Krasemann T, van Beynum I, Dalinghaus M, van Leuwen W, Bogers A, van de Woestijne P
Department of Paediatrics, Division of Paediatric , Cardiology, Sophia Kinderziekenhuis, Erasmus MC Rotterdam, Rotterdam, The Netherlands.
Department of Cardiothoracic Surgery, Erasmus MC Rotterdam, Rotterdam, The Netherlands.
Neth Heart J. 2020 Oct;28(10):546-550. doi: 10.1007/s12471-020-01371-8.
Coarctation of the aorta in children under 3 months of age is usually treated surgically. However, there are clinical scenarios in which stenting of native or recurrent coarctation may become necessary in this age group.
Four cases illustrate possible indications: left ventricular dysfunction increasing the operative risk, thrombus formation after coarctation surgery, patient size (i.e. in premature babies), and retrograde arch obstruction after hybrid palliation of hypoplastic left heart syndrome. In all babies, coarctation stenting was carried out successfully without complications.

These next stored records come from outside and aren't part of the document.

-- ==== Sys2Proof/Certificates/Slice0/Obligations.lean ====
section
/-!
DEFINITION. The statements of this slice. `Takes c s t` says that the command's next state is `t`; `Engages c s t` says that it is what
the engines make of `t`. The named operations in them are those of the model.
-/

open Sys2Proof Sys2Proof.Machine

/-! ## The machine -/

/-- The command at the front of the queue takes effect, with the queue's rest waiting; an empty queue idles (log 1). -/
def Obligations.StepRunsTheFrontCommand : Prop :=
  (∀ (c : Instr) (rest : List Instr) (s : State), s.pending = c :: rest → step s = exec c { s with pending := rest }) ∧
  (∀ s : State, s.pending = [] → step s = .next s)

/-- No command stops the module, and none touches the queue: whatever the state, each of the commands answers a next state. -/
def Obligations.EveryCommandAnswersANextState : Prop :=
  ∀ (c : Instr) (s : State), ∃ t, exec c s = .next t ∧ t.pending = s.pending

/-- Whatever the state, a step keeps the canonical form of every byte memory and of the tables of links, stream ports, queues, copy
channels, sensors and expert registers: equal contents stay equal data (the model's own form of them). -/
def Obligations.EveryStepKeepsTheCanonicalForms : Prop :=
  ∀ s t : State, Canonical s → step s = .next t → Canonical t

/-- The memories and the tables have their canonical form at reset. -/
def Obligations.ResetHasTheCanonicalForms : Prop := Canonical State.reset

/-- No step changes what manufacture burned into the fuses or the strap selects, and the life-cycle fuse count never falls (R386, R388,
R528, R308). Time and what has been sent never run back: a step only adds to the outputs, to the clock and to the count of values drawn
(logs 2, 8 and 17: the model's own fields). -/
def Obligations.EveryStepKeepsTheIdentityAndThePast : Prop :=
  ∀ s t : State, step s = .next t →
    t.fuses.part = s.fuses.part ∧ t.fuses.grade = s.fuses.grade ∧ t.fuses.stepping = s.fuses.stepping ∧ t.fuses.serial = s.fuses.serial ∧
    t.fuses.fwLevel = s.fuses.fwLevel ∧ t.fuses.rootKey = s.fuses.rootKey ∧ t.grp.id = s.grp.id ∧
    s.fuses.transitions ≤ t.fuses.transitions ∧ s.out <:+ t.out ∧ s.now ≤ t.now ∧ s.fv ≤ t.fv


/-! ## Ticks and courses -/

/-- A course starts: with the module's own generator exactly T after the last; with the external source at an accepted edge, from 0.95 T
to 1.05 T after it; and by the module itself at 1.05 T when no edge comes, and at 1.95 T in flywheel operation, unless the edge that ends
flywheel operation comes first (R34, R65, R66). An edge earlier than 0.95 T is ignored and counted in EARLY_EDGES, whether it comes as
EARLY_EDGE or as the edge of a COURSE_START, and nothing else changes. Each start adds one to TCK_COUNT and moves the clock on by the
length of the course that ended (R33; the clock is the model's own, log 2); a course without an accepted edge clears the mark of an
accepted input. What the model has already started itself, and what comes while no course runs, changes nothing (log 3). -/
def Obligations.CoursesStartAndAreCounted : Prop :=
  (∀ (s : State) (interval : Nat) (m : CourseMeas), s.tck.running = true → s.tck.source = 0b01 →
    ∃ t, t = beginCourse (periodPs s) m (ownStart s) ∧ Engages (.courseStart interval m) s t ∧
      CourseBegun (periodPs s) s t ∧ t.tck.inputOk = false ∧ t.tck.missed = s.tck.missed ∧ t.tck.early = s.tck.early) ∧
  (∀ (s : State) (interval : Nat) (m : CourseMeas), s.tck.running = true → ownCourses s = false → s.tck.returning = false →
    95 * periodPs s ≤ 100 * interval → 100 * interval ≤ 105 * periodPs s →
    ∃ t, t = beginCourse interval m (acceptEdge interval false s) ∧ Engages (.courseStart interval m) s t ∧
      CourseBegun interval s t ∧ t.tck.inputOk = true ∧ t.tck.missRun = 0 ∧ t.tck.missed = s.tck.missed) ∧
  (∀ (s : State) (interval : Nat) (m : CourseMeas), s.tck.running = true → s.tck.source ≠ 0b01 → s.tck.returning = true →
    95 * periodPs s ≤ 100 * interval → 100 * interval ≤ 195 * periodPs s →
    ∃ t, t = beginCourse interval m (acceptEdge interval true s) ∧ Engages (.courseStart interval m) s t ∧
      CourseBegun interval s t ∧ t.tck.inputOk = true ∧ t.tck.missRun = 0 ∧ t.tck.returning = false ∧ t.tck.missed = s.tck.missed) ∧
  (∀ (s : State) (interval : Nat) (m : CourseMeas), s.tck.running = true → ownCourses s = false → s.tck.returning = false →
    100 * interval < 95 * periodPs s →
    Takes .earlyEdge s { s with tck := { s.tck with early := min (s.tck.early + 1) 65535 } } ∧
    Takes (.courseStart interval m) s { s with tck := { s.tck with early := min (s.tck.early + 1) 65535 } }) ∧
  (∀ (s : State) (m : CourseMeas), s.tck.running = true → ownCourses s = false →
    ∃ t, t = beginCourse (periodPs s * 21 / 20) m (missTick s) ∧ Engages (.missedTick m) s t ∧
      CourseBegun (periodPs s * 21 / 20) s t ∧ t.tck.missed = min (s.tck.missed + 1) 65535 ∧ t.tck.inputOk = false ∧
      t.tck.flywheel = (s.tck.flywheel || s.tck.missRun == 3)) ∧
  (∀ (s : State) (m : CourseMeas), s.tck.running = true → s.tck.flywheel = true → s.tck.returning = true →
    ∃ t, Engages (.flywheelCourseEnd m) s (beginCourse (periodPs s * 39 / 20) m t) ∧
      t = { s with tck := { s.tck with missed := min (s.tck.missed + 1) 65535, returning := false, edgeRun := 0,
                                       inputOk := false, acceptRun := 0, avgArmed := false } } ∧
      CourseBegun (periodPs s * 39 / 20) s (beginCourse (periodPs s * 39 / 20) m t) ∧
      (beginCourse (periodPs s * 39 / 20) m t).tck.missed = min (s.tck.missed + 1) 65535 ∧
      (beginCourse (periodPs s * 39 / 20) m t).tck.returning = false) ∧
  (∀ (s : State) (interval : Nat) (m : CourseMeas),
    (s.tck.running = false → Takes (.courseStart interval m) s s ∧ Takes .earlyEdge s s ∧ Takes (.missedTick m) s s ∧
      Takes (.flywheelCourseEnd m) s s) ∧
    (ownCourses s = true → Takes .earlyEdge s s ∧ Takes (.missedTick m) s s) ∧
    (ownCourses s = false → s.tck.returning = false → 105 * periodPs s < 100 * interval → Takes (.courseStart interval m) s s) ∧
    (s.tck.flywheel = false ∨ s.tck.returning = false → Takes (.flywheelCourseEnd m) s s)) ∧
  (∀ (len : Nat) (s : State), (turnCourse len s).tck.count = s.tck.count + 1 ∧ (turnCourse len s).tck.course = s.tck.course + 1 ∧ (turnCourse len s).now = s.now + len ∧
    (turnCourse len s).tck.fixed = false ∧ (turnCourse len s).tck.guard = false)

/-- A course that the module starts for want of an edge is counted in MISSED_TICKS; the fourth in a row sets FLYWHEEL and records
TICK_LOST (R65). FLYWHEEL clears after 16 consecutive accepted edges; two consecutive edges 0.95 T to 1.05 T apart in flywheel operation
let the next one end the course; and PERIOD_MISMATCH follows the average of 256 intervals against T by more than 1 % (R66, R68). -/
def Obligations.TheFlywheelTakesOverAndReturns : Prop :=
  (∀ s : State,
    (missTick s).tck.missed = min (s.tck.missed + 1) 65535 ∧
    (missTick s).tck.flywheel = (s.tck.flywheel || s.tck.missRun == 3) ∧
    (s.tck.missRun ≠ 3 → (missTick s).evr = s.evr) ∧
    (s.tck.missRun = 3 → missTick s = event 0x0101 1 (min (s.tck.missed + 1) 65535)
      { s with tck := { s.tck with missed := min (s.tck.missed + 1) 65535, missRun := 4, inputOk := false, acceptRun := 0,
                                   avgArmed := false, flywheel := true, edgeRun := 0, returning := false, avgSum := 0, avgCnt := 0 } })) ∧
  (∀ s : State, 16 ≤ s.tck.acceptRun → Takes .flywheelClear s { s with tck := { s.tck with flywheel := false } }) ∧
  (∀ (s : State) (gap since : Nat), s.tck.running = true → s.tck.source ≠ 0b01 → ownCourses s = true → s.tck.returning = false →
    1 ≤ s.tck.edgeRun → 95 * periodPs s ≤ 100 * gap → 100 * gap ≤ 105 * periodPs s →
    Takes (.flywheelInputEdge gap since) s { s with tck := { s.tck with returning := true, edgeRun := 2 } }) ∧
  (∀ (s : State) (gap since : Nat), s.tck.running = true → s.tck.source ≠ 0b01 → ownCourses s = true → s.tck.returning = false →
    (s.tck.edgeRun = 0 ∨ 100 * gap < 95 * periodPs s ∨ 105 * periodPs s < 100 * gap) →
    Takes (.flywheelInputEdge gap since) s { s with tck := { s.tck with edgeRun := 1 } }) ∧
  (∀ s : State, 256 ≤ s.tck.avgCnt →
    Takes .periodAverage s { s with tck := { s.tck with
      mismatch := decide (101 * (periodPs s * s.tck.avgCnt) < 100 * s.tck.avgSum ∨ 100 * s.tck.avgSum < 99 * (periodPs s * s.tck.avgCnt))
      avgSum := 0
      avgCnt := 0 } })

/-- At 0.25 T the work of the program windows is fixed, and the guard interval begins no earlier; both happen once in a course (R36,
R557). The medium's programs and reads are as they were, and the guard interval carries out the re-centrings that were due. -/
def Obligations.TheWindowsAreFixedBeforeTheGuard : Prop :=
  ∀ s : State, s.tck.running = true → s.tck.guard = false →
    (∃ t, Takes .programWindowFix s t ∧ t.tck.fixed = true ∧ t.tck.guard = false ∧ t.tck.count = s.tck.count ∧ t.med = s.med) ∧
    (∃ t, Takes .guardInterval s t ∧ t.tck.fixed = true ∧ t.tck.guard = true ∧ t.tck.count = s.tck.count ∧ t.thm.recentre = [] ∧
      t.med = s.med)

/-- A level falls after 64 course starts below it, to the highest level among them, and every other level stands (R52). A program that
has not finished 256 courses after its first piece is abandoned (R41): PROGRAM_ABANDONED is counted, and the program waits without a page,
from its first pulse group, to be made again in another. Before their times neither has an effect. -/
def Obligations.LevelsFallAndProgramsAreAbandoned : Prop :=
  (∀ (s : State) (act loc : Nat), 64 ≤ (tget {} s.tck.esc (escKey act loc)).below →
    ∃ t, t = { s with tck := { s.tck with esc := tmod {} s.tck.esc (escKey act loc) escFall } } ∧ Takes (.escalationFall act loc) s t ∧
      (0 < (tget {} s.tck.esc (escKey act loc)).high →
        tget {} t.tck.esc (escKey act loc) = { level := (tget {} s.tck.esc (escKey act loc)).high, below := 0, high := 0 }) ∧
      ∀ k, k ≠ escKey act loc → tget {} t.tck.esc k = tget {} s.tck.esc k) ∧
  (∀ (s : State) (act loc : Nat), (tget {} s.tck.esc (escKey act loc)).below < 64 → Takes (.escalationFall act loc) s s) ∧
  (∀ e : Esc, 64 ≤ e.below → escFall e = { level := e.high, below := 0, high := 0 }) ∧
  (∀ (s : State) (i f ppn : Nat) (p : Prog), (s.med.progs.find? fun q => q.id == i) = some p → p.ppn = some ppn → p.first = some f →
    (f + 256 ≤ s.tck.course → ∃ t, t = progAbandon p ppn s ∧ Engages (.programAbandon i) s t ∧
      t.med.cntAbandon = sat 64 s.med.cntAbandon 1 ∧ t.med.progs.length = s.med.progs.length ∧ t.cch = s.cch ∧ t.dir = s.dir ∧
      ∃ bank, (t.med.progs.find? fun q => q.id == i) =
        some { p with ppn := none, bank, done := 0, half := false, first := none, running := false }) ∧
    (s.tck.course < f + 256 → Takes (.programAbandon i) s s))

Coarctation stenting can be carried out safely in small children. Usually, the stent has to be removed or redilated later. Results are encouraging.
3个月以下儿童的主动脉缩窄通常采用手术治疗。然而,在某些临床情况下,该年龄组的原发性或复发性主动脉缩窄可能需要进行支架置入术。
四个病例说明了可能的适应症:左心室功能障碍增加手术风险、缩窄手术后血栓形成、患者体型(即早产儿)以及左心发育不全综合征混合姑息治疗后逆行性主动脉弓梗阻。在所有婴儿中,主动脉缩窄支架置入术均成功实施,无并发症。
小儿主动脉缩窄支架置入术可安全进行。通常,支架以后必须取出或再次扩张。结果令人鼓舞。